LinuxQuestions.org
Share your knowledge at the LQ Wiki.
Home Forums Tutorials Articles Register
Go Back   LinuxQuestions.org > Forums > Non-*NIX Forums > Programming
User Name
Password
Programming This forum is for all programming questions.
The question does not have to be directly related to Linux and any language is fair game.

Notices


Reply
  Search this Thread
Old 03-31-2022, 04:22 AM   #1
aristosv
Member
 
Registered: Dec 2014
Posts: 263

Rep: Reputation: 3
detect and extract phone numbers


I am using a software integration platform to connect to a Google calendar and read appointment events. Each event has a small description and phone number in the Summary and I need a regular expression to extract those phone numbers.

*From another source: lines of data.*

/-- Settles O8: each list has no term, one or two. -/
theorem effectiveAddressOfEveryBaseList : Obligations.EffectiveAddressOfEveryBaseList := by
  unfold Obligations.EffectiveAddressOfEveryBaseList
  refine ⟨fun s d => ⟨s.ea_direct d, s.ea_two _ _ d, s.ea_two _ _ d, s.ea_two _ _ d, s.ea_two _ _ d,
    s.ea_one _ d, s.ea_one _ d, s.ea_one _ d, s.ea_one _ d⟩, fun s hbx hsi => ?_⟩
  rw [State.ea_two, hbx, hsi]
  rfl

/-- Settles O24: each case of the cycle has its equation. -/
theorem stepFollowsTheCycle : Obligations.StepFollowsTheCycle := by
  unfold Obligations.StepFollowsTheCycle
  intro forms s hl
  refine ⟨engineStep_stopped forms, fun hr hend => engineStep_end forms hr hl hend, fun hr hip => ?_⟩
  have hf : s.Fetches := ⟨hr, hl, hip⟩
  exact ⟨engineStep_error forms hf, engineStep_error forms hf, fun i hd =>
    ⟨fun hu => engineStep_unsupported hf hd (isUnsupported_eq_true_iff.mpr hu),
      fun hu => engineStep_exec hf hd (isUnsupported_eq_false_iff.mpr hu)⟩⟩

/-- Settles O25: the default set holds no form. -/
theorem stepRunsDecodedInstruction : Obligations.StepRunsDecodedInstruction := by
  unfold Obligations.StepRunsDecodedInstruction
  exact fun s i hf hd => engineStep_exec hf hd (isUnsupported_default i)

end Sys2Proof.Machine
end

section
/-! PROOFS. The five MOV forms (42_mov.md): a meaning that is a copy, what the engine answers for a decoded instruction, and
the statement of that family. -/

namespace Sys2Proof.Machine

/-! ### A meaning that is a copy (R160) -/

theorem exec_answersNext_copies {i : Instr} {s : State} {w : Width} {dst : Place} {src : Source} (hm : s.mem.wf = true)
    (he : exec i s = .next (s.copy w dst src)) : AnswersNext (exec i s) (Copies w dst (s.readSource w src) s) :=
  ⟨_, he, s.copy_copies w dst src hm⟩

/-! ### What the engine answers for a decoded instruction (R141, R203) -/

/-- A supported instruction leaves the engine running, for no meaning writes the run status. -/
theorem engineStep_answersNext_running {forms : List FormPattern} {s : State} (hf : s.Fetches) {i : Instr}
    (hd : decodeOne s.stream s.ip.toNat = .ok i) (hu : isUnsupported forms i = false) :
    AnswersNext (engineStep forms s) fun t => t.status = .running := by
  obtain ⟨t, ht⟩ := exec_answers i (s.advance i)
  refine ⟨t, (engineStep_exec hf hd hu).trans ht, ?_⟩
  obtain ⟨hr, -, -⟩ := hf
  rw [exec_status ht, State.advance_status, hr]

/-! ### The statement -/

/-- Settles O10: each form, in each direction, is a copy between the places R161 to R165 name, and the engine's two answers
are told apart by the set of unsupported forms. -/
theorem movFormsCopySource : Obligations.MovFormsCopySource := by
  unfold Obligations.MovFormsCopySource
  refine ⟨fun s hm => ⟨fun w reg rm => ?_, fun w reg rm => ?_, fun w rm data => ?_, fun w reg data => ?_,
    fun w addr => ?_, fun w addr => ?_⟩, fun forms s i _ hf hd => ?_⟩
  · exact exec_answersNext_copies (src := .place rm.place) hm rfl
  · exact exec_answersNext_copies (src := .place (.register reg)) hm rfl
  · exact exec_answersNext_copies (src := .immediate data) hm rfl
  · exact exec_answersNext_copies (src := .immediate data) hm rfl
  · have hcopy := exec_answersNext_copies (i := .movMemAcc w addr) (src := .place (.memory [] addr)) hm rfl
    rwa [State.readSource, State.readPlace, State.ea_direct] at hcopy
  · exact exec_answersNext_copies (src := .place (.register accumulator)) hm rfl
  · cases hu : isUnsupported forms i with
    | true => exact .inr ⟨rfl, engineStep_unsupported hf hd hu⟩
    | false => exact .inl ⟨rfl, engineStep_answersNext_running hf hd hu⟩

end Sys2Proof.Machine
end

section
/-! PROOFS. ADD, SUB and CMP (43_add_sub_cmp.md): what a form that is an ALU operation answers, results that are the same
for two operations, and byte registers that do not meet; then the statements of that family. -/

namespace Sys2Proof.Machine

/-! ### A meaning that is an ALU operation (R170) -/

theorem exec_answersNext_stores_sum {i : Instr} {s : State} {w : Width} (dst : Place) (src : Source)
    (hm : s.mem.wf = true) (he : exec i s = .next (s.arith .add w dst src)) :
    ∃ r, IsSum (s.readPlace w dst) (s.readSource w src) r ∧ AnswersNext (exec i s) (Stores w dst r s) :=
  ⟨_, result_add_isSum _ _, _, he, s.arith_add_stores w dst src hm⟩

theorem exec_answersNext_stores_difference {i : Instr} {s : State} {w : Width} (dst : Place) (src : Source)
    (hm : s.mem.wf = true) (he : exec i s = .next (s.arith .sub w dst src)) :
    ∃ r, IsDifference (s.readPlace w dst) (s.readSource w src) r ∧ AnswersNext (exec i s) (Stores w dst r s) :=
  ⟨_, result_sub_isDifference _ _, _, he, s.arith_sub_stores w dst src hm⟩
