-- ==== Sys2Proof/Machine/Serializer.lean ====
section
/-! DEFINITION. The serializer: PUTBIT, FLUSH and the bodies of the stages WRHDR and PACK (45_serializer.md). -/

namespace Sys2Proof.Machine

/-- One entry of the header (45_serializer.md R190). -/
def headerTurn (i : Nat) (s : State) : Res Unit :=
  (entSymAt i s).bind fun sym s =>
  (entFreqAt i s).bind fun freq s =>
  .ok () (snkPut32 freq (snkPut sym s))

/-- WRHDR body (45_serializer.md R190). -/
def bodyWrhdr (s : State) : Res Unit :=
  forEach headerTurn (List.range s.k.toNat) (snkPut32 (s.k.setWidth 32) s)

/-- A byte with bit `i` replaced by `v`. -/
def setBit (w : Byte) (i : Nat) (v : Bool) : Byte :=
  (w &&& ~~~(1#8 <<< i)) ||| ((BitVec.ofBool v).setWidth 8 <<< i)

/-- PUTBIT(v) (45_serializer.md R191). -/
def putBit (v : Bool) (s : State) : State :=
  let buf := setBit s.bitBuf s.bitCnt.toNat v
  if s.bitCnt = 7#3 then { snkPut buf s with bitBuf := 0, bitCnt := 0 }
  else { s with bitBuf := buf, bitCnt := s.bitCnt + 1 }

/-- FLUSH() (45_serializer.md R192). -/
def flushBits (s : State) : State :=
  if s.bitCnt ≠ 0#3 then { snkPut s.bitBuf s with bitBuf := 0, bitCnt := 0 } else s

/-- One turn of the packing loop (45_serializer.md R193): the code of one source byte, first bit first. -/
def packTurn (s : State) : Res Unit :=
  match srcGet s with
  | (none, s) => .ok () s
  | (some b, s) =>
    if codeLenAt b s = 0 then raise .invariantViolation s
    else
      forEach (fun i s => .ok () (putBit ((codeBitsAt b s).getLsbD i) s)) (List.range (codeLenAt b s).toNat) s

/-- PACK body (45_serializer.md R193). -/
def bodyPack (s : State) : Res Unit :=
  (whileLoop (fun s => decide (s.srcPos < s.srcLen)) packTurn s.srcLen.toNat
      (srcRewind { s with bitBuf := 0, bitCnt := 0 })).bind fun _ s =>
  .ok () (flushBits s)

end Sys2Proof.Machine
end

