-- ==== Sys2Proof/Laws/Paths.lean ====
section
/-! SUPPORT. Paths in a built tree: every leaf is reached by one path, of at most K − 1 edges (43_tree_builder.md R170). -/

namespace Sys2Proof.Machine

theorem nil_toNat : Config.nil.toNat = 511 := rfl

/-- The two children of an internal node, and what its words say. -/
theorem TreeOk.children {s : State} (h : TreeOk s) {n : Ref} (hk : s.k.toNat ≤ n.toNat) (hn : n.toNat < 2 * s.k.toNat - 1) :
    ∃ l r, s.nodeLeft[n.toNat]? = some l ∧ s.nodeRight[n.toNat]? = some r ∧ l.toNat < n.toNat ∧ r.toNat < n.toNat ∧
      l ≠ r ∧ l ≠ Config.nil ∧ r ≠ Config.nil := by
  obtain ⟨l, r, -, -, -, hl, hr, hln, hrn, hlr, -⟩ := h.inner n.toNat hk hn
  have hb := h.kRange
  refine ⟨l, r, hl, hr, hln, hrn, hlr, fun e => ?_, fun e => ?_⟩
  · rw [e, nil_toNat] at hln; omega
  · rw [e, nil_toNat] at hrn; omega

/-- A node of the tree is a leaf iff it is one of the first K (43_tree_builder.md R170). -/
theorem TreeOk.leaf_iff {s : State} (h : TreeOk s) {n : Ref} (hn : n.toNat < 2 * s.k.toNat - 1) :
    leafNode s n = true ↔ n.toNat < s.k.toNat := by
  constructor
  · intro hl
    by_contra hk
    obtain ⟨l, r, e, -, -, -, -, hne, -⟩ := h.children (by omega) hn
    unfold leafNode at hl
    simp only [Bool.and_eq_true, decide_eq_true_eq] at hl
    rw [e] at hl
    exact hne (Option.some.inj hl.1)
  · intro hk
    obtain ⟨-, -, hl, hr⟩ := h.leaves n.toNat hk
    unfold leafNode
    rw [hl, hr]; rfl

theorem TreeOk.root_lt {s : State} (h : TreeOk s) : s.root.toNat < 2 * s.k.toNat - 1 := by
  have := h.root
  have := h.kRange
  omega

/-- The child a bit leads to. -/
def childAt (s : State) (n : Ref) (b : Bool) : Option Ref := if b then s.nodeRight[n.toNat]? else s.nodeLeft[n.toNat]?

theorem follow_cons_some {s : State} {n c : Ref} {b : Bool} {p : List Bool} (hc : childAt s n b = some c)
    (hne : c ≠ Config.nil) : follow s n (b :: p) = follow s c p := by
  unfold childAt at hc
  simp only [follow, hc, if_neg hne]

theorem TreeOk.child {s : State} (h : TreeOk s) {n : Ref} (hk : s.k.toNat ≤ n.toNat) (hn : n.toNat < 2 * s.k.toNat - 1)
    (b : Bool) : ∃ c, childAt s n b = some c ∧ c.toNat < n.toNat ∧ c ≠ Config.nil := by
  obtain ⟨l, r, el, er, hl, hr, -, nl, nr⟩ := h.children hk hn
  cases b
  · exact ⟨l, el, hl, nl⟩
  · exact ⟨r, er, hr, nr⟩

/-- A path of a built tree ends at a node of the tree, and has no more edges than there are internal nodes on the way. -/
theorem TreeOk.follow_bound {s : State} (h : TreeOk s) (p : List Bool) : ∀ (n m : Ref), n.toNat < 2 * s.k.toNat - 1 →
    follow s n p = some m → m.toNat < 2 * s.k.toNat - 1 ∧ p.length ≤ n.toNat + 1 - s.k.toNat ∧ m.toNat + p.length ≤ n.toNat := by
  induction p with
  | nil =>
    intro n m hn e
    cases e
    exact ⟨hn, by simp, by simp⟩
  | cons b p ih =>
    intro n m hn e
    by_cases hk : n.toNat < s.k.toNat
    · rw [follow_leaf ((h.leaf_iff hn).mpr hk)] at e; cases e
    · obtain ⟨c, hc, hlt, hne⟩ := h.child (by omega) hn b
      rw [follow_cons_some hc hne] at e
      obtain ⟨h1, h2, h3⟩ := ih c m (by omega) e
      simp only [List.length_cons]
      exact ⟨h1, by omega, by omega⟩

/-- The last edge of a path. -/
theorem follow_snoc {s : State} {n m : Ref} {p : List Bool} {b : Bool} (e : follow s n (p ++ [b]) = some m) :
    ∃ j, follow s n p = some j ∧ childAt s j b = some m := by
  rw [follow_append] at e
  cases hj : follow s n p with
  | none => rw [hj] at e; cases e
  | some j =>
    rw [hj] at e
    refine ⟨j, rfl, ?_⟩
    unfold childAt
    simp only [Option.bind_some, follow] at e
    split at e
    · cases e
    · split at e
      · cases e
      · rename_i hc _
        rw [hc]; exact e

theorem childAt_child {s : State} {j m : Ref} {b : Bool} (h : childAt s j b = some m) :
    s.nodeLeft[j.toNat]? = some m ∨ s.nodeRight[j.toNat]? = some m := by
  unfold childAt at h
  cases b
  · exact .inl h
  · exact .inr h

/-- One path to each node (43_tree_builder.md R170: every node except ROOT is the child of exactly one node). -/
theorem TreeOk.path_unique {s : State} (h : TreeOk s) (n : Nat) : ∀ (p q : List Bool) (m : Ref), p.length = n →
    follow s s.root p = some m → follow s s.root q = some m → p = q := by
  have hroot := h.root
  induction n with
  | zero =>
    intro p q m hp e1 e2
    obtain rfl := List.length_eq_zero_iff.mp hp
    cases e1
    have := (h.follow_bound q _ _ h.root_lt e2).2.2
    exact (List.length_eq_zero_iff.mp (by omega)).symm
  | succ n ih =>
    intro p q m hp e1 e2
    have hpne : p ≠ [] := fun e => by rw [e] at hp; cases hp
    have hb1 := h.follow_bound p _ _ h.root_lt e1
    have hqne : q ≠ [] := fun e => by
      rw [e] at e2; cases e2
      have := hb1.2.2; omega
    obtain ⟨p', b, rfl⟩ : ∃ p' b, p = p' ++ [b] := ⟨p.dropLast, p.getLast hpne, (List.dropLast_concat_getLast hpne).symm⟩
    obtain ⟨q', c, rfl⟩ : ∃ q' c, q = q' ++ [c] := ⟨q.dropLast, q.getLast hqne, (List.dropLast_concat_getLast hqne).symm⟩
    obtain ⟨i, hi, ci⟩ := follow_snoc e1
    obtain ⟨j, hj, cj⟩ := follow_snoc e2
    have bi := h.follow_bound _ _ _ h.root_lt hi
    have bj := h.follow_bound _ _ _ h.root_lt hj
    simp only [List.length_append, List.length_singleton] at hp hb1
    obtain ⟨a, -, -, huniq⟩ := h.parent m (by omega)
    have ei := huniq i.toNat bi.1 (childAt_child ci)
    have ej := huniq j.toNat bj.1 (childAt_child cj)
    obtain rfl : i = j := BitVec.eq_of_toNat_eq (by omega)
    have hpq := ih p' q' i (by omega) hi hj
    have hbc : b = c := by
      have hki : ¬ i.toNat < s.k.toNat := fun hk => by
        obtain ⟨-, -, hl, hr⟩ := h.leaves _ hk
        have hm : m = Config.nil := by
          rcases childAt_child ci with e | e
          · rw [hl] at e; exact (Option.some.inj e).symm
          · rw [hr] at e; exact (Option.some.inj e).symm
        rw [hm, nil_toNat] at hb1
        have := h.kRange; omega
      obtain ⟨l, r, el, er, -, -, hlr, -⟩ := h.children (by omega) bi.1
      unfold childAt at ci cj
      cases b <;> cases c
      · rfl
      · simp only [Bool.false_eq_true, if_false, if_true] at ci cj
        rw [el] at ci; rw [er] at cj
        exact absurd (Option.some.inj (ci.trans cj.symm)) hlr
      · simp only [Bool.false_eq_true, if_false, if_true] at ci cj
        rw [er] at ci; rw [el] at cj
        exact absurd (Option.some.inj (cj.trans ci.symm)) hlr
      · rfl
    rw [hpq, hbc]

/-- A path to each node. -/
theorem TreeOk.path_exists {s : State} (h : TreeOk s) (d : Nat) : ∀ m : Ref, m.toNat < 2 * s.k.toNat - 1 →
    s.root.toNat ≤ m.toNat + d → ∃ p, follow s s.root p = some m := by
  have hroot := h.root
  induction d with
  | zero =>
    intro m hm hd
    obtain rfl : m = s.root := BitVec.eq_of_toNat_eq (by omega)
    exact ⟨[], rfl⟩
  | succ d ih =>
    intro m hm hd
    by_cases hr : m.toNat = 2 * s.k.toNat - 2
    · obtain rfl : m = s.root := BitVec.eq_of_toNat_eq (by omega)
      exact ⟨[], rfl⟩
    · obtain ⟨i, hi, hc, -⟩ := h.parent m (by omega)
      have hkr := h.kRange
      have hij : (BitVec.ofNat 9 i).toNat = i := by rw [BitVec.toNat_ofNat]; exact Nat.mod_eq_of_lt (by omega)
      have hmnil : m ≠ Config.nil := fun e => by rw [e, nil_toNat] at hm; omega
      have hki : s.k.toNat ≤ i := by
        by_contra hk
        obtain ⟨-, -, hl, hr⟩ := h.leaves i (by omega)
        rw [hl, hr] at hc
        rcases hc with e | e <;> exact hmnil (Option.some.inj e).symm
      obtain ⟨l, r, el, er, hl, hr', -⟩ := h.children (n := BitVec.ofNat 9 i) (by omega) (by omega)
      rw [hij] at el er hl hr'
      obtain ⟨b, hb⟩ : ∃ b, childAt s (BitVec.ofNat 9 i) b = some m := by
        unfold childAt
        rw [hij]
        rcases hc with e | e
        · exact ⟨false, e⟩
        · exact ⟨true, e⟩
      have hmi : m.toNat < i := by
        rcases hc with e | e
        · rw [el] at e; cases e; exact hl
        · rw [er] at e; cases e; exact hr'
      obtain ⟨p, hp⟩ := ih (BitVec.ofNat 9 i) (by omega) (by omega)
      refine ⟨p ++ [b], ?_⟩
      rw [follow_append, hp]
      exact follow_cons_some hb hmnil

/-- The path to a leaf has at most K − 1 edges. -/
theorem TreeOk.leaf_path {s : State} (h : TreeOk s) {m : Ref} (hm : m.toNat < s.k.toNat) :
    ∃ p, follow s s.root p = some m ∧ p.length ≤ s.k.toNat - 1 ∧ ∀ q, follow s s.root q = some m → q = p := by
  have hroot := h.root
  obtain ⟨p, hp⟩ := h.path_exists s.root.toNat m (by omega) (by omega)
  have hb := h.follow_bound p _ _ h.root_lt hp
  exact ⟨p, hp, by omega, fun q hq => h.path_unique _ q p m rfl hq hp⟩

/-- The leaf paths of a built tree: one for each entry. -/
theorem TreeOk.leafPath_iff {s : State} (h : TreeOk s) (p : List Bool) (b : Byte) :
    LeafPath s p b ↔ ∃ m : Ref, m.toNat < s.k.toNat ∧ follow s s.root p = some m ∧ s.entSym[m.toNat]? = some b := by
  unfold LeafPath
  constructor
  · rintro ⟨n, hf, hl, hs⟩
    have hb := h.follow_bound p _ _ h.root_lt hf
    have hk := (h.leaf_iff hb.1).mp hl
    exact ⟨n, hk, hf, by rw [← (h.leaves _ hk).2.1]; exact hs⟩
  · rintro ⟨n, hk, hf, hs⟩
    refine ⟨n, hf, (h.leaf_iff (by omega)).mpr hk, ?_⟩
    rw [(h.leaves _ hk).2.1]; exact hs

end Sys2Proof.Machine
end

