-- ==== Sys2Proof/Laws/PerInstr.lean ====
section
/-! SUPPORT. One lemma per command about its word (30_encoding.md R90, R91). -/

namespace Sys2Proof.Laws.CommandByte

/-- The command is well formed, its word is one byte, UNIT stands in bits 7:4 and FUNC in bits 3:0, and the decoder reads
the command back from it. -/
def Statement (i : Instr) : Prop :=
  i.wf = true ∧ encode i = [i.opcode] ∧ i.opcode.extractLsb' 4 4 = i.unit ∧ i.opcode.extractLsb' 0 4 = i.func ∧
    decodeOpcode i.opcode = .ok i

theorem nop : Statement .nop := ⟨rfl, rfl, rfl, rfl, rfl⟩
theorem clear : Statement .clear := ⟨rfl, rfl, rfl, rfl, rfl⟩
theorem hist : Statement .hist := ⟨rfl, rfl, rfl, rfl, rfl⟩
theorem alpha : Statement .alpha := ⟨rfl, rfl, rfl, rfl, rfl⟩
theorem build : Statement .build := ⟨rfl, rfl, rfl, rfl, rfl⟩
theorem codegen : Statement .codegen := ⟨rfl, rfl, rfl, rfl, rfl⟩
theorem wrhdr : Statement .wrhdr := ⟨rfl, rfl, rfl, rfl, rfl⟩
theorem pack : Statement .pack := ⟨rfl, rfl, rfl, rfl, rfl⟩
theorem rdhdr : Statement .rdhdr := ⟨rfl, rfl, rfl, rfl, rfl⟩
theorem decode : Statement .decode := ⟨rfl, rfl, rfl, rfl, rfl⟩
theorem compress : Statement .compress := ⟨rfl, rfl, rfl, rfl, rfl⟩
theorem decompress : Statement .decompress := ⟨rfl, rfl, rfl, rfl, rfl⟩

end Sys2Proof.Laws.CommandByte
end

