-- ==== Sys2Proof/Laws/State.lean ====
section
/-! SUPPORT. One lemma for each field of State and each named update of it. -/

namespace Sys2Proof.Machine

/-! ### Error entry (60_exceptions.md R232) -/

section
variable (e : ErrKind) (s : State)
@[simp] theorem errorEntry_phase : (errorEntry e s).phase = .idle := rfl
@[simp] theorem errorEntry_kind : (errorEntry e s).kind = .single := rfl
@[simp] theorem errorEntry_busy : (errorEntry e s).busy = false := rfl
@[simp] theorem errorEntry_done : (errorEntry e s).done = true := rfl
@[simp] theorem errorEntry_err : (errorEntry e s).err = true := rfl
@[simp] theorem errorEntry_histV : (errorEntry e s).histV = s.histV := rfl
@[simp] theorem errorEntry_entV : (errorEntry e s).entV = s.entV := rfl
@[simp] theorem errorEntry_treeV : (errorEntry e s).treeV = s.treeV := rfl
@[simp] theorem errorEntry_codeV : (errorEntry e s).codeV = s.codeV := rfl
@[simp] theorem errorEntry_errKind : (errorEntry e s).errKind = e := rfl
@[simp] theorem errorEntry_errStage : (errorEntry e s).errStage = s.phase := rfl
@[simp] theorem errorEntry_srcLen : (errorEntry e s).srcLen = s.srcLen := rfl
@[simp] theorem errorEntry_srcPos : (errorEntry e s).srcPos = s.srcPos := rfl
@[simp] theorem errorEntry_totalIn : (errorEntry e s).totalIn = s.totalIn := rfl
@[simp] theorem errorEntry_k : (errorEntry e s).k = s.k := rfl
@[simp] theorem errorEntry_totalSym : (errorEntry e s).totalSym = s.totalSym := rfl
@[simp] theorem errorEntry_decCnt : (errorEntry e s).decCnt = s.decCnt := rfl
@[simp] theorem errorEntry_hist : (errorEntry e s).hist = s.hist := rfl
@[simp] theorem errorEntry_entSym : (errorEntry e s).entSym = s.entSym := rfl
@[simp] theorem errorEntry_entFreq : (errorEntry e s).entFreq = s.entFreq := rfl
@[simp] theorem errorEntry_nodeFreq : (errorEntry e s).nodeFreq = s.nodeFreq := rfl
@[simp] theorem errorEntry_nodeSym : (errorEntry e s).nodeSym = s.nodeSym := rfl
@[simp] theorem errorEntry_nodeLeft : (errorEntry e s).nodeLeft = s.nodeLeft := rfl
@[simp] theorem errorEntry_nodeRight : (errorEntry e s).nodeRight = s.nodeRight := rfl
@[simp] theorem errorEntry_nodeCnt : (errorEntry e s).nodeCnt = s.nodeCnt := rfl
@[simp] theorem errorEntry_root : (errorEntry e s).root = s.root := rfl
@[simp] theorem errorEntry_heap : (errorEntry e s).heap = s.heap := rfl
@[simp] theorem errorEntry_heapSize : (errorEntry e s).heapSize = s.heapSize := rfl
@[simp] theorem errorEntry_codeLen : (errorEntry e s).codeLen = s.codeLen := rfl
@[simp] theorem errorEntry_codeBits : (errorEntry e s).codeBits = s.codeBits := rfl
@[simp] theorem errorEntry_bitBuf : (errorEntry e s).bitBuf = s.bitBuf := rfl
@[simp] theorem errorEntry_bitCnt : (errorEntry e s).bitCnt = s.bitCnt := rfl
@[simp] theorem errorEntry_cursor : (errorEntry e s).cursor = s.cursor := rfl
@[simp] theorem errorEntry_src : (errorEntry e s).src = s.src := rfl
@[simp] theorem errorEntry_snk : (errorEntry e s).snk = s.snk := rfl
@[simp] theorem errorEntry_host : (errorEntry e s).host = s.host := rfl
@[simp] theorem errorEntry_rdata : (errorEntry e s).rdata = s.rdata := rfl
@[simp] theorem errorEntry_freeReads : (errorEntry e s).freeReads = s.freeReads := rfl
@[simp] theorem errorEntry_srcEpoch : (errorEntry e s).srcEpoch = s.srcEpoch := rfl
end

The problem is that each person entering an event, formats the phone number differently. Some phone numbers have spaces, or country prefix, and in some cases, there are other (irrelevant) numbers in the Summary also. I don’t mind keeping the country prefix if they enter it, but I do need to detect what’s the phone number.

So, here’s some information on the numbers

- If the user entered a prefix there will be a 357 or 00357 or +357 in the summary.
- After the prefix (if it exists) each phone number will start with 94 or 95 or 96 or 97 or 99.
- Then 6 more numbers will follow.
- There could also be spaces between the numbers

Eventually a correct phone number will be

99123456 or 35799123456 or +35799123456
99 can also be 94 or 95 or 96 or 97

I don’t know if this is too complicated or if it’s even possible to create a regex to correctly extract the phone numbers. Any help is appreciated.

Thanks
 
Old 03-31-2022, 04:56 AM   #2
syg00
LQ Veteran
 
Registered: Aug 2003
Location: Australia
Distribution: Lots ...
Posts: 21,153

Rep: Reputation: 4125Reputation: 4125Reputation: 4125Reputation: 4125Reputation: 4125Reputation: 4125Reputation: 4125Reputation: 4125Reputation: 4125Reputation: 4125Reputation: 4125
Anything is possible - but dragons be there.

See what you think after reading this
 
1 members found this post helpful.
Old 03-31-2022, 06:18 AM   #3
grail
LQ Guru
 
Registered: Sep 2009
Location: Perth
Distribution: Manjaro
Posts: 10,011

Rep: Reputation: 3194Reputation: 3194Reputation: 3194Reputation: 3194Reputation: 3194Reputation: 3194Reputation: 3194Reputation: 3194Reputation: 3194Reputation: 3194Reputation: 3194
I am with syg00, "anything" is always possible and normally only limited to how complicated you make it.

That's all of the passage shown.